Oscar-winner Alicia Vikander picked up the Lara Croft mantle, and thankfully she delivered a performance that was equal parts unrelenting and humanistic, delivering a solid performance in a film that isn't over-the-top like other video game films, and has now become my personal favorite video game film.

Based off the 2013 reboot video game, Lara Croft here isn't the seasoned adventurer and tomb raider that we know her as, but instead she's an average woman who's headstrong and fierce, but also severely hurt by her father's disappearance seven years ago.  The two were close as she grew up, and she doesn't understand why he would just leave her without warning.  We see Vikander perform using both ends of the stick here, as one moment she's a fierce warrior who's flinging arrows like Katniss Everdeen, and the next she's getting teary-eyed and emotional over a family dynamic.  She's surely not a superhero like Jolie portrayed her (not to mention no implants, thankfully), and she's not a seasoned fighter.
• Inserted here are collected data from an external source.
/-- The counter is one that the account of some core reads. -/
def Counter.InAccount (x : Counter) : Prop :=
  ∃ c, x = .stat c .totalInstructions ∨ x = .stat c .totalCycles ∨ x = .stat c .idleCycles

theorem account_congr {s u : State} (hpc : u.pc = s.pc) (hstats : u.stats = s.stats) : u.account = s.account := by
  funext c
  simp [State.account, State.progress, State.ticksCharged, hpc, hstats]

@[simp] theorem account_setBus (s : State) (b : Bus) : ({ s with bus := b } : State).account = s.account := rfl

@[simp] theorem account_setTurn (s : State) (c : CoreId) : ({ s with turn := c } : State).account = s.account := rfl

@[simp] theorem account_raise (code : FaultCode) (s : State) : (raise code s).account = s.account :=
  account_congr (by simp) (by simp)

@[simp] theorem account_modifyLine (c : CoreId) (si w : Nat) (f : Line → Line) (s : State) :
    (modifyLine c si w f s).account = s.account := rfl

@[simp] theorem account_setMesi (c : CoreId) (si w : Nat) (m : Mesi) (s : State) :
    (setMesi c si w m s).account = s.account := rfl

@[simp] theorem account_setHolderMesi (c : CoreId) (si : Nat) (t : Tag) (m : Mesi) (s : State) :
    (setHolderMesi c si t m s).account = s.account := account_congr (by simp) (by simp)

theorem account_setCounter {x : Counter} (hx : ¬ x.InAccount) (v : Count) (s : State) :
    (s.setCounter x v).account = s.account := by
  cases x with
  | stat c' n =>
    funext c
    by_cases hc : c = c'
    · subst hc
      cases n <;>
        simp_all [State.account, State.progress, State.ticksCharged, State.setCounter, Stats.write, Counter.InAccount]
    · simp [State.account, State.progress, State.ticksCharged, State.setCounter, hc]
  | _ => rfl

@[simp] theorem account_inc {x : Counter} (hx : ¬ x.InAccount) (k : Nat) (s : State) :
    (inc x k s).account = s.account := by
  unfold inc
  split
  · exact account_setCounter hx _ s
  · exact account_raise _ s

/-- A counter of one core is in no other core's account. -/
theorem account_inc_ne {c c' : CoreId} (h : c' ≠ c) (n : StatName) (k : Nat) (s : State) :
    (inc (.stat c n) k s).account c' = s.account c' := by
  unfold inc
  split
  · simp [State.account, State.progress, State.ticksCharged, State.setCounter, h]
  · simp

theorem account_advancePc_ne {c c' : CoreId} (h : c' ≠ c) (s : State) :
    (advancePc c s).account c' = s.account c' := by
  simp [State.account, State.progress, State.ticksCharged, advancePc, h]

/-! ### The rules that leave every account alone -/

@[simp] theorem account_touch (c : CoreId) (si w : Nat) (s : State) : (touch c si w s).account = s.account :=
  account_congr (by simp) (by simp)

@[simp] theorem account_install (c : CoreId) (si : Nat) (t : Tag) (m : Mesi) (s : State) :
    (install c si t m s).account = s.account := seq_keeps State.account (by simp) s

@[simp] theorem account_evictVictim (c : CoreId) (si v : Nat) (s : State) :
    (evictVictim c si v s).account = s.account := seq_keeps State.account (by simp [Counter.InAccount]) s

@[simp] theorem account_promoteLastSharer (sh : List CoreId) (si : Nat) (t : Tag) (s : State) :
    (promoteLastSharer sh si t s).account = s.account := by
  unfold promoteLastSharer
  split <;> simp

@[simp] theorem account_chainEvictFlush (c : CoreId) (req : ReqType) (s : State) :
    (chainEvictFlush c req s).account = s.account := seq_keeps State.account (by simp [Counter.InAccount]) s

@[simp] theorem account_chainIntervFlush (c owner : CoreId) (req : ReqType) (s : State) :
    (chainIntervFlush c owner req s).account = s.account :=
  seq_keeps State.account (by simp [Counter.InAccount]) s

@[simp] theorem account_victimPrep (c : CoreId) (si : Nat) (req : ReqType) (s : State) :
    (victimPrep c si req s).account = s.account := by
  unfold victimPrep
  simp only
  split
  · refine seq_keeps State.account ?_ s
    simp only [List.forall_mem_cons]
    refine ⟨by simp, by simp, fun u => ?_, by simp⟩
    split
    · exact account_chainEvictFlush _ _ u
    · rfl
  · rfl

@[simp] theorem account_busRdStart (c : CoreId) (si : Nat) (t : Tag) (s : State) :
    (busRdStart c si t s).account = s.account := by
  unfold busRdStart
  split
  · rfl
  · exact seq_keeps State.account (by simp) s

@[simp] theorem account_releaseBus (s : State) : (releaseBus s).account = s.account := rfl

@[simp] theorem account_busRdXStartMem (s : State) : (busRdXStartMem s).account = s.account := rfl

@[simp] theorem account_busRdDoneMem (c : CoreId) (si : Nat) (t : Tag) (s : State) :
    (busRdDoneMem c si t s).account = s.account := seq_keeps State.account (by simp) s

@[simp] theorem account_busRdXDone (c : CoreId) (si : Nat) (t : Tag) (s : State) :
    (busRdXDone c si t s).account = s.account := seq_keeps State.account (by simp) s

@[simp] theorem account_busRdDoneC2C (c r : CoreId) (si : Nat) (t : Tag) (s : State) :
    (busRdDoneC2C c r si t s).account = s.account := by
  refine seq_keeps State.account ?_ s
  simp only [List.forall_mem_cons]
  refine ⟨by simp, by simp [Counter.InAccount], fun u => ?_, by simp⟩
  split
  · exact account_chainIntervFlush _ _ _ u
  · rfl

@[simp] theorem account_invalidateHolders (c : CoreId) (si : Nat) (t : Tag) (s : State) :
    (invalidateHolders c si t s).account = s.account :=
  seq_keeps State.account (List.forall_mem_map.mpr (by simp)) s

@[simp] theorem account_snoopUpgr (c : CoreId) (si : Nat) (t : Tag) (s : State) :
    (snoopUpgr c si t s).account = s.account := by
  refine seq_keeps State.account (List.forall_mem_map.mpr fun c' _ u => ?_) s
  unfold snoopUpgrAt
  split <;> simp

@[simp] theorem account_observeBusRd (c : CoreId) (a : Addr) (s : State) :
    (observeBusRd c a s).account = s.account := by
  unfold observeBusRd
  simp only
  split
  · rfl
  · split
    · split
      · simp
      · exact seq_keeps State.account (by simp) s
    · split
      · split <;> simp
      · rfl

@[simp] theorem account_observeFlushEvict (s : State) : (observeFlushEvict s).account = s.account := by
  unfold observeFlushEvict
  split
  · rfl
  · split
    · rfl
    · split <;> rfl

@[simp] theorem account_observeFlushInterv (s : State) : (observeFlushInterv s).account = s.account := by
  unfold observeFlushInterv
  split
  · rfl
  · split
    · rfl
    · split
      · exact account_congr (by simp) (by simp)
      · rfl

/-! ### Accounts under BusRdX, whose adjustment moves one tick -/

/-- An adjustment that raises no fault moves one tick from `total_cycles` to `idle_cycles` (rule R158). -/
theorem adjustRequester_of_unfaulted {c : CoreId} {s : State} (h : (adjustRequester c s).faultCode = .fNone) :
    (s.stats.get c).totalCycles ≠ 0 ∧ HasRoom s (.stat c .idleCycles) 1 ∧
      adjustRequester c s =
        (s.setCounter (.stat c .totalCycles) ((s.stats.get c).totalCycles - 1)).setCounter (.stat c .idleCycles)
          ((s.stats.get c).idleCycles + 1) := by
  unfold adjustRequester at h ⊢
  split at h
  case isTrue hzero =>
    by_cases hs : s.faultCode = .fNone
    · simp [raise_of_running _ hs] at h
    · exact absurd (by simpa [raise_of_faulted _ hs] using h) hs
  case isFalse hpos =>
    rw [if_neg hpos]
    obtain ⟨-, -, hdec⟩ := seq_cons_of_unfaulted h
    rw [hdec] at h ⊢
    obtain ⟨-, hinc, hseq⟩ := seq_cons_of_unfaulted h
    obtain ⟨hroom, -, hadd⟩ := inc_of_unfaulted hinc
    have hne : Counter.stat c .idleCycles ≠ .stat c .totalCycles := by simp
    rw [hseq, seq_nil, hadd, State.counter_setCounter_ne _ _ hne]
    exact ⟨hpos, (hasRoom_setCounter_ne hne).mp hroom, rfl⟩

/-- The adjustment leaves the sum of the two counters alone, unless it ends in a fault. -/
theorem account_adjustRequester {c : CoreId} {s : State} (h : (adjustRequester c s).faultCode = .fNone) :
    (adjustRequester c s).account = s.account := by
  obtain ⟨hpos, hroom, heq⟩ := adjustRequester_of_unfaulted h
  rw [heq]
  funext c'
  by_cases hc : c' = c
  · subst hc
    simp only [HasRoom, State.counter, Stats.read] at hroom
    simp only [State.account, State.progress, State.ticksCharged, State.setCounter, Stats.write, Quad.get_set_self,
      Prod.mk.injEq, true_and]
    bv_omega
  · simp [State.account, State.progress, State.ticksCharged, State.setCounter, hc]

theorem progress_setCounter {x : Counter} (hx : ∀ c, x ≠ .stat c .totalInstructions) (v : Count) (s : State) :
    (s.setCounter x v).progress = s.progress := by
  funext c
  have hcount := State.counter_setCounter_ne s v (hx c).symm
  simp only [State.counter, Stats.read] at hcount
  simp [State.progress, hcount]

theorem progress_inc {x : Counter} (hx : ∀ c, x ≠ .stat c .totalInstructions) (k : Nat) (s : State) :
    (inc x k s).progress = s.progress := by
  unfold inc
  split
  · exact progress_setCounter hx _ s
  · funext c
    simp [State.progress]

theorem progress_adjustRequester (c : CoreId) (s : State) : (adjustRequester c s).progress = s.progress := by
  unfold adjustRequester
  split
  · funext c'
    simp [State.progress]
  · refine seq_keeps State.progress ?_ s
    simp only [List.forall_mem_cons]
    exact ⟨fun u => progress_setCounter (by simp) _ u, fun u => progress_inc (by simp) _ u, by simp⟩

/-- BusRdX moves no program counter and counts no instruction. -/
theorem progress_busRdXStart (c : CoreId) (si : Nat) (t : Tag) (s : State) :
    (busRdXStart c si t s).progress = s.progress := by
  unfold busRdXStart
  split
  · refine seq_keeps State.progress ?_ s
    simp only [List.forall_mem_cons]
    exact ⟨fun u => funext fun c' => progress_of_account (by simp), fun _ => rfl, by simp⟩
  · refine seq_keeps State.progress ?_ s
    simp only [List.forall_mem_cons]
    exact ⟨fun u => funext fun c' => progress_of_account (by simp),
      fun u => funext fun c' => progress_of_account (by simp), progress_adjustRequester c, by simp⟩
I don't watch much sports, but I remember seeing a tennis match with Venus Williams where she met each hit with a loud grunt, and I was impressed because she was obviously putting her whole self into the game.  Here, when Lara encounters difficulties (such as getting her behind handed to her by another fighter, getting flung into a wall, or the myriad of other methods she hurts herself), she lets out a painful grunt or scream, and we see that she is indeed just a woman, not a superhero that is invulnerable.   Still, despite the fact that she often gets beaten up, she never gives up, and you can see the fierce determination in her eyes that proves she will never surrender or give in, and she also emotes sadness and pain in equal measure. 

While the story itself is rather simple and predictable, the performances are what drives the movie.  Apart from Vikander's stellar lead, Walton Goggins gives a deeper character in Vogel than just another bad guy who's bad just for the sake of being bad, and also gives him a backstory that ties him emotionally with Vikander's Lara.  He's not the mastermind behind Trinity, but merely an employee who's spent seven years on an island looking for a tomb, while his own children grow up without him, much like what Lara went through without having her father around.  Dominic West also gives a great performance as Croft's father, who's equal parts doting dad and adventurer, but it's Vikander who rises above the rest and shows how she grows up - from worshiping her father to eventually surpassing him - that's a revelation to see, and what sets the film apart from other video game films: there's an actual story to it.

The Summary:
Surpassing beyond the traditional video game movies, "Tomb Raider" is aided by an amazing Vikander, an emotional underlying story, and shows it's not afraid to depict its titular hero as human.